Here is a block of entries. Write out its lines exactly, from the first through the one containing "1 + at' (bitOf".

__Extracted data__.
↓↓↓

-- ==== Sys2Proof/Machine/FlyBytes.lean ====
section
/-!
DEFINITION. The flysheet record as it stands in flash: journal entries, the header, journal and seal pages, and the record read back from pages (R553, R562,
R563, R566, R567).
-/

namespace Sys2Proof

open Machine

/-! ### Bytes -/

/-- Bits `lo` to `lo + n - 1` of a number. -/
def bitsAt (x lo n : Nat) : Nat := x / 2 ^ lo % 2 ^ n

/-- `n` bytes of a number from byte `i` on. -/
def bytesAt (x i n : Nat) : Nat := bitsAt x (8 * i) (8 * n)

/-- A value of `n` bytes placed at byte `i`. -/
def putBytes (i v n : Nat) : Nat := at' v (8 * i) (8 * n)

/-- Numbers of `n` bytes each, placed one after another from byte `i` on. -/
def putTable (i n : Nat) (l : List Nat) : Nat := l.foldr (fun v a => v % 2 ^ (8 * n) + 2 ^ (8 * n) * a) 0 * 2 ^ (8 * i)

/-! ### Journal entries (R553) -/

/-- A region descriptor as the IMAGE of a journal entry. R553 gives IMAGE 16 bytes and R127 the descriptor's fields in five words: they stand packed, in their order (PRESUMED, log
entry 112). -/
def RgnDesc.packed (d : RgnDesc) : Nat :=
  at' (kindCode d.kind) 0 2 + at' (rgnCode d.state) 2 2 + at' d.size 4 13 + at' d.copy0 17 18 + at' d.copy1 35 18 + at' d.commitSeq.toNat 53 32 + at' d.imageCrc.toNat 85 32

/-- The region descriptor that 16 bytes spell. -/
def rgnOfPacked (x : Nat) : RgnDesc :=
  { kind := if bitsAt x 0 2 = 1 then .code else if bitsAt x 0 2 = 2 then .ucode else .empty,
    state := if bitsAt x 2 2 = 1 then .opened else if bitsAt x 2 2 = 2 then .closed else .unused, size := bitsAt x 4 13, copy0 := bitsAt x 17 18, copy1 := bitsAt x 35 18,
    commitSeq := BitVec.ofNat 32 (bitsAt x 53 32), imageCrc := BitVec.ofNat 32 (bitsAt x 85 32) }

/-- A stripe slot as the IMAGE of a journal entry: its first parity member, from which STRIPE_NEXT leads round the ring (R275), PQ, WINDOW, the low row, the parity row and the
absent members by position. A free slot is all zeros (PRESUMED, log entry 112). -/
def Stripe.packed (s : Stripe) : Nat :=
  1 + at' (bitOf s.pq) 1 1 + at' s.window 2 5 + at' (s.ring.getD (s.ring.length - (if s.pq then 2 else 1)) 0) 8 18 + at' s.lowRow 32 16 + at' s.parityRow 48 16 +
    at' ((s.absent.map (fun k => 2 ^ k)).sum) 64 8

/-- The stripe slot that 16 bytes spell, its ring holding the first parity member alone. -/
def stripeOfPacked (x : Nat) : Option Stripe :=
  if bitsAt x 0 1 = 0 then none
  else some { pq := decide (bitsAt x 1 1 = 1), ring := [bitsAt x 8 18], window := bitsAt x 2 5, lowRow := bitsAt x 32 16, parityRow := bitsAt x 48 16
              absent := (List.range 8).filter (fun k => decide (bitsAt x (64 + k) 1 = 1)) }

/-- The members that follow record index `i` round a ring, as STRIPE_NEXT names them, until `stop` comes again. -/
def ringFrom (recs : Tab Rec) (n stop i : Nat) : List Nat :=
  match n with
  | 0 => []
  | m + 1 => if i = stop then [] else i :: ringFrom recs m stop (Tab.get Rec.blank recs i).next.toNat

/-- A stripe read from a journal with its whole ring: D0 on, then P, then Q (R275). -/
def Stripe.withRing (s : Stripe) (recs : Tab Rec) : Stripe :=
  match s.ring with
  | [p] =>
    let after := ringFrom recs 8 p (Tab.get Rec.blank recs p).next.toNat
    { s with ring := if s.pq then after.drop 1 ++ p :: after.take 1 else after ++ [p] }
  | _ => s

/-- A grown-defect entry's 8 bytes (R120). -/
def Defect.packed (d : Defect) : Nat := putBytes 0 (d.index % 2 ^ 18) 3 + putBytes 3 d.cause 1 + putBytes 4 d.eraseCnt.toNat 3

/-- The grown-defect entry that 8 bytes spell (R120). -/
def defectOf (x : Nat) : Defect := { index := bitsAt x 0 18, cause := bytesAt x 3 1, eraseCnt := BitVec.ofNat 24 (bytesAt x 4 3) }

/-- KIND, INDEX, CLOSE and IMAGE of a journal entry (R553). A drive seed's IMAGE holds the seed and the sequence number from which it stands (PRESUMED, log entry 112). -/
def JKind.fields (k : JKind) : Nat × Nat × Nat × Nat :=
  match k with
  | .record i r => (1, i, 0, r.bytes.toNat)
  | .region n d => (2, n, 0, d.packed)
  | .seed v since => (3, 0, 0, at' v.toNat 0 31 + at' since 32 64)
  | .close isVoid => (4, 0, bitOf isVoid, 0)
  | .stripe n s => (5, n, 0, s.elim 0 Stripe.packed)
  | .defect d => (6, 0, 0, d.packed)

/-- A journal entry's 32 bytes (R553). -/
def JEntry.packed (e : JEntry) : Nat :=
  let f := e.kind.fields
  putBytes 0 f.1 1 + putBytes 1 e.count 1 + putBytes 2 (f.2.1 % 2 ^ 18) 3 + putBytes 5 (e.vdelta % 65536).toNat 2 + putBytes 7 f.2.2.1 1 + putBytes 8 f.2.2.2 16 +
    putBytes 24 (e.group % 2 ^ 12) 2 + putBytes 26 e.gseq 6

/-- The kind of entry that KIND, INDEX, CLOSE and IMAGE spell, none for another KIND (R553). -/
def jkindOf (kind index close image : Nat) : Option JKind :=
  match kind with
  | 1 => some (.record index (recOfBytes (BitVec.ofNat 128 image)))
  | 2 => some (.region index (rgnOfPacked image))
  | 3 => some (.seed (BitVec.ofNat 31 image) (bitsAt image 32 64))
  | 4 => some (.close (decide (close % 2 = 1)))
  | 5 => some (.stripe index (stripeOfPacked image))
  | 6 => some (.defect (defectOf image))
  | _ => none

/-- A change of VALID as 16 bits of two's complement spell it (R553). -/
def signed16 (x : Nat) : Int := if x < 32768 then x else (x : Int) - 65536

/-- The update took its unit from full to free: a member INVALIDATE's does, which lowers VALID and leaves the unit free (R373, R559). -/
def leftFree (k : JKind) (vdelta : Int) : Bool :=
  match k with
  | .record _ r => decide (vdelta < 0) && decide (r.state = .free)
  | _ => false

/-- The journal entry that 32 bytes spell (R553). -/
def jentryOf (x : Nat) : Option JEntry :=
  (jkindOf (bytesAt x 0 1) (bitsAt x 16 18) (bytesAt x 7 1) (bytesAt x 8 16)).map (fun k =>
    let v := signed16 (bytesAt x 5 2)
    { kind := k, count := bytesAt x 1 1, vdelta := v, freed := leftFree k v, group := bitsAt x 192 12, gseq := bytesAt x 26 6, grew := 0, old := false })

/-- The entries of the journal records that are whole: `n` bounds the records (R553, R567 step 4). -/
def wholeRecords (n : Nat) (l : List JEntry) : List JEntry :=
  match n, l with
  | 0, _ => []
  | _, [] => []
  | m + 1, e :: r =>
    let body := r.takeWhile (fun k => decide (k.count = 0))
    (if e.count = body.length + 1 then e :: body else []) ++ wholeRecords m (r.drop body.length)

end Sys2Proof

namespace Sys2Proof.Machine

open Sys2Proof

/-! ### Pages (R562, R566) -/

/-- A page of 16,384 user bytes with codeword 0's metadata; the other codewords' metadata are zero (PRESUMED, log entry 112). -/
def flyPage (user mdat : Nat) : List Payload :=
  (List.range 4).map (fun s => { user := BitVec.ofNat 32768 (user / 2 ^ (32768 * s)), mdat := if s = 0 then BitVec.ofNat 256 mdat else 0 })

/-- The user bytes of a page as one number. -/
def pageUser (l : List Payload) : Nat := l.foldr (fun p a => p.user.toNat + 2 ^ 32768 * a) 0

/-- Codeword 0's metadata of a page. -/
def pageMeta (l : List Payload) : Nat := (l.headD zeroPayload).mdat.toNat

/-- The CRC-32 (IEEE 802.3) of the user bytes of pages, in order (R566). -/
def crcPages (l : List (List Payload)) : BitVec 32 :=
  ~~~ (l.foldl (fun a p =>
    let u := pageUser p
    (List.range 16384).foldl (fun c i => crcByte c (u / 2 ^ (8 * i))) a) 0xFFFFFFFF)

/-- What the header page states of the half and its units (R566). -/
structure FlyHeader where
  half    : HalfId
  flags   : Nat
  seq     : BitVec 32
  holdup  : Nat
  ownN    : Nat
  mirrorN : Nat
  tHdr    : BitVec 32
  openTab : List (Nat × Nat × Nat)
  erasing : List (Nat × Bool)
  groups  : List (Nat × Nat × Nat × Nat × Bool)
  defects : List Defect
  deriving DecidableEq, Repr

/-- The header page's user bytes, every unlisted byte zero (R566). -/
def FlyHeader.user (f : FlyHeader) : Nat :=
  putBytes 0 0x53594C46 4 + putBytes 4 1 1 + putBytes 5 f.half.code 1 + putBytes 6 f.flags 1 + putBytes 8 f.seq.toNat 4 + putBytes 12 f.holdup 1 +
    putBytes 16 f.ownN 4 + putBytes 20 f.mirrorN 4 + putBytes 24 f.tHdr.toNat 4 +
    putBytes 28 f.openTab.length 2 + putBytes 30 f.erasing.length 2 + putBytes 32 f.groups.length 2 + putBytes 34 f.defects.length 2 +
    putTable 64 8 ((f.openTab.take 512).map (fun e =>
      putBytes 0 e.1 3 + putBytes 3 e.2.1 2 + putBytes 5 e.2.2 2 + putBytes 7 (bitOf (decide (Config.homeOf (recCh e.1) ≠ f.half))) 1)) +
    putTable 4160 4 ((f.erasing.take 128).map (fun e => putBytes 0 e.1 3 + putBytes 3 (bitOf e.2) 1)) +
    putTable 4672 16 ((f.groups.take 128).map (fun g =>
      putBytes 0 g.1 2 + putBytes 2 g.2.1 6 + putBytes 8 g.2.2.1 1 + putBytes 9 g.2.2.2.1 2 + putBytes 11 (bitOf g.2.2.2.2) 1)) +
    putTable 6720 8 ((f.defects.take 256).map Defect.packed)

/-- The entries of a table of the header: `n` of `w` bytes from byte `i` on. -/
def tableAt (x i w n : Nat) : List Nat := (List.range n).map (fun k => bytesAt x (i + w * k) w)

/-- The header that a page's user bytes spell, of the fields a recovery uses; none where MAGIC or VERSION is another (R566). -/
def headerOf (x : Nat) : Option FlyHeader :=
  if decide (bytesAt x 0 4 = 0x53594C46) && decide (bytesAt x 4 1 = 1) then
    some
      { half := if bytesAt x 5 1 = 0 then .a else .b, flags := bytesAt x 6 1, seq := BitVec.ofNat 32 (bytesAt x 8 4), holdup := bytesAt x 12 1
        ownN := bytesAt x 16 4, mirrorN := bytesAt x 20 4, tHdr := BitVec.ofNat 32 (bytesAt x 24 4)
        openTab := (tableAt x 64 8 (Nat.min 512 (bytesAt x 28 2))).map (fun e => (bytesAt e 0 3, bytesAt e 3 2, bytesAt e 5 2))
        erasing := (tableAt x 4160 4 (Nat.min 128 (bytesAt x 30 2))).map (fun e => (bytesAt e 0 3, decide (bytesAt e 3 1 = 1)))
        groups := (tableAt x 4672 16 (Nat.min 128 (bytesAt x 32 2))).map (fun e => (bytesAt e 0 2, bytesAt e 2 6, bytesAt e 8 1, bytesAt e 9 2, decide (bytesAt e 11 1 = 1)))
        defects := (tableAt x 6720 8 (Nat.min 256 (bytesAt x 34 2))).map defectOf }
  else none

/-- The pages of a journal, 512 entries each, from page index `n` of the record and position `pos` of the journal on; `k` bounds them (R566). -/
def journalPages (k : Nat) (h : HalfId) (n pos : Nat) (l : List JEntry) : List (List Payload) :=
  match k with
  | 0 => []
  | m + 1 =>
    if l.isEmpty then []
    else
      let user := putTable 0 32 ((l.take 512).map JEntry.packed)
      let page := flyPage user (putBytes 0 0x4A594C46 4 + putBytes 4 h.code 1 + putBytes 5 n 1 + putBytes 8 pos 8 + putBytes 16 (Nat.min 512 l.length) 2)
      let crc := crcPages [page]
      flyPage user (pageMeta page + putBytes 28 crc.toNat 4) :: journalPages m h (n + 1) (pos + 512) (l.drop 512)

/-- The seal page (R566). -/
def sealPage (pages : List (List Payload)) (seq : BitVec 32) (us : BitVec 32) : List Payload :=
  flyPage (putBytes 0 0x5A594C46 4 + putBytes 4 (pages.length + 1) 2 + putBytes 8 seq.toNat 4 + putBytes 12 (crcPages pages).toNat 4 + putBytes 16 us.toNat 4) 0

/-- A flysheet record's pages: the header, the own journal's, the mirror's, the seal (R562). -/
def flyPages (f : FlyHeader) (own mirror : List JEntry) (ownPos mirPos : Nat) (tSeal : BitVec 32) : List (List Payload) :=
  let n := own.length + 1
  let o := journalPages n f.half 1 ownPos own
  let body := flyPage f.user 0 :: (o ++ journalPages (mirror.length + 1) f.half.twin (o.length + 1) mirPos mirror)
  body ++ [sealPage body f.seq tSeal]

/-! ### A record read back (R567 steps 1 and 3) -/

/-- A page is a seal page: the copy's page count, CKPT_SEQ, the CRC-32 and the time of the seal (R566). -/
def sealOf (l : List Payload) : Option (Nat × BitVec 32 × BitVec 32 × BitVec 32) :=
  let x := pageUser l
  if bytesAt x 0 4 = 0x5A594C46 then
    some (bytesAt x 4 2, BitVec.ofNat 32 (bytesAt x 8 4), BitVec.ofNat 32 (bytesAt x 12 4), BitVec.ofNat 32 (bytesAt x 16 4))
  else none

/-- A page is page `n` of a record, by its metadata or, the header, by its user bytes; a journal page's own CRC must match (R566). -/
def isPage (n : Nat) (l : List Payload) : Bool :=
  if n = 0 then (headerOf (pageUser l)).isSome
  else
    let m := pageMeta l
    decide (bytesAt m 0 4 = 0x4A594C46) && decide (bytesAt m 5 1 = n % 256) && decide (BitVec.ofNat 32 (bytesAt m 28 4) = crcPages [l])

/-- The entries of the journal pages of half `h` among a record's pages, and the position of the first (R566). -/
def journalOf (h : HalfId) (pages : List (List Payload)) : Nat × List JEntry :=
  let mine := pages.filter (fun l => decide (bytesAt (pageMeta l) 4 1 = h.code))
  let es := (mine.map (fun l => (tableAt (pageUser l) 0 32 (Nat.min 512 (bytesAt (pageMeta l) 16 2))).filterMap jentryOf)).flatten
  ((mine.head?).elim 0 (fun l => bytesAt (pageMeta l) 8 8), wholeRecords es.length es)

/-- The record that a seal page completes with the pages read, each by its page index from whichever copy delivers it: none where one is missing, the header names another
CKPT_SEQ, or the CRC differs (R567 step 3). -/
def recordSealed (pages : List (List Payload)) (s : Nat × BitVec 32 × BitVec 32 × BitVec 32) : Option FlyRecord :=
  let body := (List.range (s.1 - 1)).filterMap (fun n => pages.find? (isPage n))
  match body.head?.bind (fun l => headerOf (pageUser l)) with
  | none => none
  | some f =>
    if decide (body.length = s.1 - 1) && decide (f.seq = s.2.1) && decide (crcPages body = s.2.2.1) then
      let own := journalOf f.half (body.drop 1)
      let mir := journalOf f.half.twin (body.drop 1)
      some { half := f.half, seq := f.seq, flags := f.flags, own := own.2, ownPos := own.1, mirror := mir.2, mirPos := mir.1
             openTab := f.openTab, erasing := f.erasing, tSeal := s.2.2.2 }
    else none

/-- The flysheet records that the pages read from record and spare units make up, those of a half with no whole sealed record missing (R567 steps 1 and 3). -/
def flyRecords (leaves : List FlyLeaf) : List FlyRecord :=
  [HalfId.a, HalfId.b].filterMap (fun h =>
    let pages := (leaves.filter (fun l => decide (l.half = h))).map FlyLeaf.page
    (pages.filterMap sealOf).findSome? (recordSealed pages))

end Sys2Proof.Machine
end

↑↑↑

__Response below__.
-- ==== Sys2Proof/Machine/FlyBytes.lean ====
section
/-!
DEFINITION. The flysheet record as it stands in flash: journal entries, the header, journal and seal pages, and the record read back from pages (R553, R562,
R563, R566, R567).
-/

namespace Sys2Proof

open Machine

/-! ### Bytes -/

/-- Bits `lo` to `lo + n - 1` of a number. -/
def bitsAt (x lo n : Nat) : Nat := x / 2 ^ lo % 2 ^ n

/-- `n` bytes of a number from byte `i` on. -/
def bytesAt (x i n : Nat) : Nat := bitsAt x (8 * i) (8 * n)

/-- A value of `n` bytes placed at byte `i`. -/
def putBytes (i v n : Nat) : Nat := at' v (8 * i) (8 * n)

/-- Numbers of `n` bytes each, placed one after another from byte `i` on. -/
def putTable (i n : Nat) (l : List Nat) : Nat := l.foldr (fun v a => v % 2 ^ (8 * n) + 2 ^ (8 * n) * a) 0 * 2 ^ (8 * i)

/-! ### Journal entries (R553) -/

/-- A region descriptor as the IMAGE of a journal entry. R553 gives IMAGE 16 bytes and R127 the descriptor's fields in five words: they stand packed, in their order (PRESUMED, log
entry 112). -/
def RgnDesc.packed (d : RgnDesc) : Nat :=
  at' (kindCode d.kind) 0 2 + at' (rgnCode d.state) 2 2 + at' d.size 4 13 + at' d.copy0 17 18 + at' d.copy1 35 18 + at' d.commitSeq.toNat 53 32 + at' d.imageCrc.toNat 85 32

/-- The region descriptor that 16 bytes spell. -/
def rgnOfPacked (x : Nat) : RgnDesc :=
  { kind := if bitsAt x 0 2 = 1 then .code else if bitsAt x 0 2 = 2 then .ucode else .empty,
    state := if bitsAt x 2 2 = 1 then .opened else if bitsAt x 2 2 = 2 then .closed else .unused, size := bitsAt x 4 13, copy0 := bitsAt x 17 18, copy1 := bitsAt x 35 18,
    commitSeq := BitVec.ofNat 32 (bitsAt x 53 32), imageCrc := BitVec.ofNat 32 (bitsAt x 85 32) }

/-- A stripe slot as the IMAGE of a journal entry: its first parity member, from which STRIPE_NEXT leads round the ring (R275), PQ, WINDOW, the low row, the parity row and the
absent members by position. A free slot is all zeros (PRESUMED, log entry 112). -/
def Stripe.packed (s : Stripe) : Nat :=
  1 + at' (bitOf s.pq) 1 1 + at' s.window 2 5 + at' (s.ring.getD (s.ring.length - (if s.pq then 2 else 1)) 0) 8 18 + at' s.lowRow 32 16 + at' s.parityRow 48 16 +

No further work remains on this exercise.